Types of Bone Gross observation of a bone shows 2 types of bone: Compact (cortical / hard) bone: a dense area near the surface, which represents 80% of the total bone mass. Cancellous (spongy / trabecular) bone: deeper areas with numerous interconnecting cavities, constituting about 20% of total bone mass.

In long bones , the bulbous ends—called epiphyses are composed of cancellous bone covered by a thin layer of compact cortical bone. In long bones ,t he cylindrical part—the diaphysis is almost totally dense compact bone, with a thin region of cancellous bone on the inner surface around the central marrow cavity .

Short bones such as those of the wrist and ankle usually have cores of cancellous bone surrounded completely by compact bone.

The flat bones that form the calvaria (skullcap) have two layers of compact bone called plates , separated by a thicker layer of cancellous bone called the diploë.

At the microscopic level both compact and cancellous bones typically show two types of organization: Mature lamellar bone , with matrix existing as discrete sheets. Woven bone , newly formed with randomly arranged components.

Lamellar bone Woven bone

Summary of bone types and their organization

Lamellar Bone Lamellar bone represents the main type of bone in a mature skeleton. Lamellar bone is characterized by the organized arrangement of collagen fibers into layers or lamellae . This arrangement gives lamellar bone greater stiffness when compared to the disorganized nature of woven bone.

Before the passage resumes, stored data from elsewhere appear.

-- ==== Sys2Proof/Machine/Dispatch.lean ====
section
/-! DEFINITION. One arm for each constructor of Instr: the request dispatch of 41_sequencer.md R141, and the rows of the
wire vocabulary. -/

namespace Sys2Proof.Machine

def exec (i : Instr) (s : State) : Host.Outcome State Fault Refusal :=
  match i with
  -- host requests
  | .init var width height bus addr nextra => Sys2Proof.Machine.execInit var width height bus addr nextra s
  | .wrcmd len => Sys2Proof.Machine.execWrcmd len s
  | .wrdata len => Sys2Proof.Machine.execWrdata len s
  | .render fbw fbh mode1 => Sys2Proof.Machine.execRender fbw fbh mode1 s
  | .close => Sys2Proof.Machine.execClose s
  | .pack col pg => Sys2Proof.Machine.execPack col pg s
  -- reserved OP values
  | .reservedOp0 _ _ => Sys2Proof.Machine.execReservedOp0 s
  | .reservedOp7 _ _ => Sys2Proof.Machine.execReservedOp7 s
  | .reservedOp8F _ _ _ => Sys2Proof.Machine.execReservedOp8F s
  -- wire opcodes
  | .displayOff => Sys2Proof.Machine.execDisplayOff s
  | .setMemoryMode => Sys2Proof.Machine.execSetMemoryMode s
  | .setHighColumn => Sys2Proof.Machine.execSetHighColumn s
  | .setLowColumn => Sys2Proof.Machine.execSetLowColumn s
  | .setContrast => Sys2Proof.Machine.execSetContrast s
  | .segmentRemap => Sys2Proof.Machine.execSegmentRemap s
  | .normalDisplay => Sys2Proof.Machine.execNormalDisplay s
  | .setMultiplex => Sys2Proof.Machine.execSetMultiplex s
  | .displayAllOnResume => Sys2Proof.Machine.execDisplayAllOnResume s
  | .setDisplayOffset => Sys2Proof.Machine.execSetDisplayOffset s
  | .setClockDiv => Sys2Proof.Machine.execSetClockDiv s
  | .setPrecharge => Sys2Proof.Machine.execSetPrecharge s
  | .setComPins => Sys2Proof.Machine.execSetComPins s
  | .setVcomDetect => Sys2Proof.Machine.execSetVcomDetect s
  | .chargePump => Sys2Proof.Machine.execChargePump s
  | .displayOn => Sys2Proof.Machine.execDisplayOn s
  | .setStartLine => Sys2Proof.Machine.execSetStartLine s
  | .comScanDec => Sys2Proof.Machine.execComScanDec s
  | .columnAddr => Sys2Proof.Machine.execColumnAddr s
  | .pageAddr => Sys2Proof.Machine.execPageAddr s
  -- page select and mode prefixes
  | .pageSelect p => Sys2Proof.Machine.execPageSelect p s
  | .pageColLo => Sys2Proof.Machine.execPageColLo s
  | .pageColHi => Sys2Proof.Machine.execPageColHi s
  | .prefixCmd => Sys2Proof.Machine.execPrefixCmd s
  | .prefixData => Sys2Proof.Machine.execPrefixData s

end Sys2Proof.Machine
end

An osteon (or Haversian system ) refers to the complex of concentric lamellae, typically 100-250 μm in diameter, surrounding a central canal that contains small blood vessels, nerves, and endosteum.

Each osteon is a long, sometimes bifurcated, cylinder generally parallel to the long axis of the diaphysis. Each osteon has 5-20 concentric lamellae around the central canal that communicates with the marrow cavity and the periosteum. Canals also communicate with one another through transverse perforating canals (or Volkmann canals ) that have few, if any, concentric lamellae.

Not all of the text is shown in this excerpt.